[Stored dataset items]
-- ==== Sys2Proof/Laws/State.lean ====
section
/-! SUPPORT. Laws of State: for each update, one lemma for each field that it leaves alone and for each unit that it does not
write, and what it reads back. -/

namespace Sys2Proof.Machine

variable (s : State)

/-! ## setCl -/

@[simp] theorem State.setCl_pending (n : Nat) (c : Cluster) : (s.setCl n c).pending = s.pending := rfl
@[simp] theorem State.setCl_part (n : Nat) (c : Cluster) : (s.setCl n c).part = s.part := rfl
@[simp] theorem State.setCl_mem (n : Nat) (c : Cluster) : (s.setCl n c).mem = s.mem := rfl
@[simp] theorem State.setCl_regs (n : Nat) (c : Cluster) : (s.setCl n c).regs = s.regs := rfl
@[simp] theorem State.setCl_cores (n : Nat) (c : Cluster) : (s.setCl n c).cores = s.cores := rfl
@[simp] theorem State.setCl_disps (n : Nat) (c : Cluster) : (s.setCl n c).disps = s.disps := rfl
@[simp] theorem State.setCl_lamps (n : Nat) (c : Cluster) : (s.setCl n c).lamps = s.lamps := rfl
@[simp] theorem State.setCl_lses (n : Nat) (c : Cluster) : (s.setCl n c).lses = s.lses := rfl
@[simp] theorem State.setCl_upds (n : Nat) (c : Cluster) : (s.setCl n c).upds = s.upds := rfl
@[simp] theorem State.setCl_mcs (n : Nat) (c : Cluster) : (s.setCl n c).mcs = s.mcs := rfl
@[simp] theorem State.setCl_tags (n : Nat) (c : Cluster) : (s.setCl n c).tags = s.tags := rfl
@[simp] theorem State.setCl_retags (n : Nat) (c : Cluster) : (s.setCl n c).retags = s.retags := rfl
@[simp] theorem State.setCl_cryptP (n : Nat) (c : Cluster) : (s.setCl n c).cryptP = s.cryptP := rfl
@[simp] theorem State.setCl_cryptU (n : Nat) (c : Cluster) : (s.setCl n c).cryptU = s.cryptU := rfl
@[simp] theorem State.setCl_poison (n : Nat) (c : Cluster) : (s.setCl n c).poison = s.poison := rfl
@[simp] theorem State.setCl_flips (n : Nat) (c : Cluster) : (s.setCl n c).flips = s.flips := rfl
@[simp] theorem State.setCl_answer (n : Nat) (c : Cluster) : (s.setCl n c).answer = s.answer := rfl
@[simp] theorem State.setCl_ports (n : Nat) (c : Cluster) : (s.setCl n c).ports = s.ports := rfl
@[simp] theorem State.setCl_routers (n : Nat) (c : Cluster) : (s.setCl n c).routers = s.routers := rfl
@[simp] theorem State.setCl_wire (n : Nat) (c : Cluster) : (s.setCl n c).wire = s.wire := rfl
@[simp] theorem State.setCl_seqCtr (n : Nat) (c : Cluster) : (s.setCl n c).seqCtr = s.seqCtr := rfl
@[simp] theorem State.setCl_reqs (n : Nat) (c : Cluster) : (s.setCl n c).reqs = s.reqs := rfl
@[simp] theorem State.setCl_tracked (n : Nat) (c : Cluster) : (s.setCl n c).tracked = s.tracked := rfl
@[simp] theorem State.setCl_homeKeys (n : Nat) (c : Cluster) : (s.setCl n c).homeKeys = s.homeKeys := rfl
@[simp] theorem State.setCl_fontKeys (n : Nat) (c : Cluster) : (s.setCl n c).fontKeys = s.fontKeys := rfl
@[simp] theorem State.setCl_outKeys (n : Nat) (c : Cluster) : (s.setCl n c).outKeys = s.outKeys := rfl
@[simp] theorem State.setCl_dir (n : Nat) (c : Cluster) : (s.setCl n c).dir = s.dir := rfl
@[simp] theorem State.setCl_lines (n : Nat) (c : Cluster) : (s.setCl n c).lines = s.lines := rfl
@[simp] theorem State.setCl_recalls (n : Nat) (c : Cluster) : (s.setCl n c).recalls = s.recalls := rfl
@[simp] theorem State.setCl_done (n : Nat) (c : Cluster) : (s.setCl n c).done = s.done := rfl
@[simp] theorem State.setCl_valleyLost (n : Nat) (c : Cluster) : (s.setCl n c).valleyLost = s.valleyLost := rfl
@[simp] theorem State.setCl_valleyOwn (n : Nat) (c : Cluster) : (s.setCl n c).valleyOwn = s.valleyOwn := rfl
@[simp] theorem State.setCl_cus (n : Nat) (c : Cluster) : (s.setCl n c).cus = s.cus := rfl
@[simp] theorem State.setCl_time (n : Nat) (c : Cluster) : (s.setCl n c).time = s.time := rfl
@[simp] theorem State.setCl_tm (n : Nat) (c : Cluster) : (s.setCl n c).tm = s.tm := rfl
@[simp] theorem State.setCl_job (n : Nat) (c : Cluster) : (s.setCl n c).job = s.job := rfl
@[simp] theorem State.setCl_sec (n : Nat) (c : Cluster) : (s.setCl n c).sec = s.sec := rfl
@[simp] theorem State.setCl_hosts (n : Nat) (c : Cluster) : (s.setCl n c).hosts = s.hosts := rfl
@[simp] theorem State.setCl_err (n : Nat) (c : Cluster) : (s.setCl n c).err = s.err := rfl
@[simp] theorem State.setCl_power (n : Nat) (c : Cluster) : (s.setCl n c).power = s.power := rfl
@[simp] theorem State.setCl_jtag (n : Nat) (c : Cluster) : (s.setCl n c).jtag = s.jtag := rfl
@[simp] theorem State.setCl_free (n : Nat) (c : Cluster) : (s.setCl n c).free = s.free := rfl
@[simp] theorem State.sc_setCl (n j : Nat) (c : Cluster) : (s.setCl n c).sc j = s.sc j := rfl
@[simp] theorem State.dsp_setCl (n j : Nat) (c : Cluster) : (s.setCl n c).dsp j = s.dsp j := rfl
@[simp] theorem State.lamp_setCl (n j : Nat) (c : Cluster) : (s.setCl n c).lamp j = s.lamp j := rfl
@[simp] theorem State.lse_setCl (n j : Nat) (c : Cluster) : (s.setCl n c).lse j = s.lse j := rfl
@[simp] theorem State.uu_setCl (n j : Nat) (c : Cluster) : (s.setCl n c).uu j = s.uu j := rfl
@[simp] theorem State.mc_setCl (n j : Nat) (c : Cluster) : (s.setCl n c).mc j = s.mc j := rfl
@[simp] theorem State.port_setCl (n j : Nat) (c : Cluster) : (s.setCl n c).port j = s.port j := rfl
@[simp] theorem State.fr_setCl (n j : Nat) (c : Cluster) : (s.setCl n c).fr j = s.fr j := rfl
@[simp] theorem State.cu_setCl (n j : Nat) (c : Cluster) : (s.setCl n c).cu j = s.cu j := rfl
@[simp] theorem State.he_setCl (n j : Nat) (c : Cluster) : (s.setCl n c).he j = s.he j := rfl
@[simp] theorem State.reg_setCl (n j : Nat) (c : Cluster) : (s.setCl n c).reg j = s.reg j := rfl

@[simp] theorem State.setCl_setCl (n : Nat) (a b : Cluster) : (s.setCl n a).setCl n b = s.setCl n b := by
  simp [State.setCl, Tab.set_set]

@[simp] theorem State.cl_setCl_same (n : Nat) (c : Cluster) : (s.setCl n c).cl n = c := Tab.get_set_same _ _ _ _

theorem State.cl_setCl_ne (n j : Nat) (c : Cluster) (h : j ≠ n) : (s.setCl n c).cl j = s.cl j :=
  Tab.get_set_ne _ _ _ _ _ h

/-! ## setSc -/

@[simp] theorem State.setSc_pending (c : Nat) (x : Core) : (s.setSc c x).pending = s.pending := rfl
@[simp] theorem State.setSc_part (c : Nat) (x : Core) : (s.setSc c x).part = s.part := rfl
@[simp] theorem State.setSc_mem (c : Nat) (x : Core) : (s.setSc c x).mem = s.mem := rfl
@[simp] theorem State.setSc_regs (c : Nat) (x : Core) : (s.setSc c x).regs = s.regs := rfl
@[simp] theorem State.setSc_clusters (c : Nat) (x : Core) : (s.setSc c x).clusters = s.clusters := rfl
@[simp] theorem State.setSc_disps (c : Nat) (x : Core) : (s.setSc c x).disps = s.disps := rfl
@[simp] theorem State.setSc_lamps (c : Nat) (x : Core) : (s.setSc c x).lamps = s.lamps := rfl
@[simp] theorem State.setSc_lses (c : Nat) (x : Core) : (s.setSc c x).lses = s.lses := rfl
@[simp] theorem State.setSc_upds (c : Nat) (x : Core) : (s.setSc c x).upds = s.upds := rfl
@[simp] theorem State.setSc_mcs (c : Nat) (x : Core) : (s.setSc c x).mcs = s.mcs := rfl
@[simp] theorem State.setSc_tags (c : Nat) (x : Core) : (s.setSc c x).tags = s.tags := rfl
@[simp] theorem State.setSc_retags (c : Nat) (x : Core) : (s.setSc c x).retags = s.retags := rfl
@[simp] theorem State.setSc_cryptP (c : Nat) (x : Core) : (s.setSc c x).cryptP = s.cryptP := rfl
@[simp] theorem State.setSc_cryptU (c : Nat) (x : Core) : (s.setSc c x).cryptU = s.cryptU := rfl
@[simp] theorem State.setSc_poison (c : Nat) (x : Core) : (s.setSc c x).poison = s.poison := rfl
@[simp] theorem State.setSc_flips (c : Nat) (x : Core) : (s.setSc c x).flips = s.flips := rfl
@[simp] theorem State.setSc_answer (c : Nat) (x : Core) : (s.setSc c x).answer = s.answer := rfl
@[simp] theorem State.setSc_ports (c : Nat) (x : Core) : (s.setSc c x).ports = s.ports := rfl
@[simp] theorem State.setSc_routers (c : Nat) (x : Core) : (s.setSc c x).routers = s.routers := rfl
@[simp] theorem State.setSc_wire (c : Nat) (x : Core) : (s.setSc c x).wire = s.wire := rfl
@[simp] theorem State.setSc_seqCtr (c : Nat) (x : Core) : (s.setSc c x).seqCtr = s.seqCtr := rfl
@[simp] theorem State.setSc_reqs (c : Nat) (x : Core) : (s.setSc c x).reqs = s.reqs := rfl
@[simp] theorem State.setSc_tracked (c : Nat) (x : Core) : (s.setSc c x).tracked = s.tracked := rfl
@[simp] theorem State.setSc_homeKeys (c : Nat) (x : Core) : (s.setSc c x).homeKeys = s.homeKeys := rfl
@[simp] theorem State.setSc_fontKeys (c : Nat) (x : Core) : (s.setSc c x).fontKeys = s.fontKeys := rfl
@[simp] theorem State.setSc_outKeys (c : Nat) (x : Core) : (s.setSc c x).outKeys = s.outKeys := rfl
@[simp] theorem State.setSc_dir (c : Nat) (x : Core) : (s.setSc c x).dir = s.dir := rfl
@[simp] theorem State.setSc_lines (c : Nat) (x : Core) : (s.setSc c x).lines = s.lines := rfl
@[simp] theorem State.setSc_recalls (c : Nat) (x : Core) : (s.setSc c x).recalls = s.recalls := rfl
@[simp] theorem State.setSc_done (c : Nat) (x : Core) : (s.setSc c x).done = s.done := rfl
@[simp] theorem State.setSc_valleyLost (c : Nat) (x : Core) : (s.setSc c x).valleyLost = s.valleyLost := rfl
@[simp] theorem State.setSc_valleyOwn (c : Nat) (x : Core) : (s.setSc c x).valleyOwn = s.valleyOwn := rfl
@[simp] theorem State.setSc_cus (c : Nat) (x : Core) : (s.setSc c x).cus = s.cus := rfl
@[simp] theorem State.setSc_time (c : Nat) (x : Core) : (s.setSc c x).time = s.time := rfl
@[simp] theorem State.setSc_tm (c : Nat) (x : Core) : (s.setSc c x).tm = s.tm := rfl
@[simp] theorem State.setSc_job (c : Nat) (x : Core) : (s.setSc c x).job = s.job := rfl
@[simp] theorem State.setSc_sec (c : Nat) (x : Core) : (s.setSc c x).sec = s.sec := rfl
@[simp] theorem State.setSc_hosts (c : Nat) (x : Core) : (s.setSc c x).hosts = s.hosts := rfl
@[simp] theorem State.setSc_err (c : Nat) (x : Core) : (s.setSc c x).err = s.err := rfl
@[simp] theorem State.setSc_power (c : Nat) (x : Core) : (s.setSc c x).power = s.power := rfl
@[simp] theorem State.setSc_jtag (c : Nat) (x : Core) : (s.setSc c x).jtag = s.jtag := rfl
@[simp] theorem State.setSc_free (c : Nat) (x : Core) : (s.setSc c x).free = s.free := rfl
@[simp] theorem State.cl_setSc (c j : Nat) (x : Core) : (s.setSc c x).cl j = s.cl j := rfl
@[simp] theorem State.dsp_setSc (c j : Nat) (x : Core) : (s.setSc c x).dsp j = s.dsp j := rfl
@[simp] theorem State.lamp_setSc (c j : Nat) (x : Core) : (s.setSc c x).lamp j = s.lamp j := rfl
@[simp] theorem State.lse_setSc (c j : Nat) (x : Core) : (s.setSc c x).lse j = s.lse j := rfl
@[simp] theorem State.uu_setSc (c j : Nat) (x : Core) : (s.setSc c x).uu j = s.uu j := rfl
@[simp] theorem State.mc_setSc (c j : Nat) (x : Core) : (s.setSc c x).mc j = s.mc j := rfl
@[simp] theorem State.port_setSc (c j : Nat) (x : Core) : (s.setSc c x).port j = s.port j := rfl
@[simp] theorem State.fr_setSc (c j : Nat) (x : Core) : (s.setSc c x).fr j = s.fr j := rfl
@[simp] theorem State.cu_setSc (c j : Nat) (x : Core) : (s.setSc c x).cu j = s.cu j := rfl
@[simp] theorem State.he_setSc (c j : Nat) (x : Core) : (s.setSc c x).he j = s.he j := rfl
@[simp] theorem State.reg_setSc (c j : Nat) (x : Core) : (s.setSc c x).reg j = s.reg j := rfl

(What you have to do): Copy the lines above exactly. Start with the line containing "x).answer = s.answer := rfl", end with the line containing "x).dir = s.dir := rfl", and include both.

(Your solution):
@[simp] theorem State.setSc_answer (c : Nat) (x : Core) : (s.setSc c x).answer = s.answer := rfl
@[simp] theorem State.setSc_ports (c : Nat) (x : Core) : (s.setSc c x).ports = s.ports := rfl
@[simp] theorem State.setSc_routers (c : Nat) (x : Core) : (s.setSc c x).routers = s.routers := rfl
@[simp] theorem State.setSc_wire (c : Nat) (x : Core) : (s.setSc c x).wire = s.wire := rfl
@[simp] theorem State.setSc_seqCtr (c : Nat) (x : Core) : (s.setSc c x).seqCtr = s.seqCtr := rfl
@[simp] theorem State.setSc_reqs (c : Nat) (x : Core) : (s.setSc c x).reqs = s.reqs := rfl
@[simp] theorem State.setSc_tracked (c : Nat) (x : Core) : (s.setSc c x).tracked = s.tracked := rfl
@[simp] theorem State.setSc_homeKeys (c : Nat) (x : Core) : (s.setSc c x).homeKeys = s.homeKeys := rfl
@[simp] theorem State.setSc_fontKeys (c : Nat) (x : Core) : (s.setSc c x).fontKeys = s.fontKeys := rfl
@[simp] theorem State.setSc_outKeys (c : Nat) (x : Core) : (s.setSc c x).outKeys = s.outKeys := rfl
@[simp] theorem State.setSc_dir (c : Nat) (x : Core) : (s.setSc c x).dir = s.dir := rfl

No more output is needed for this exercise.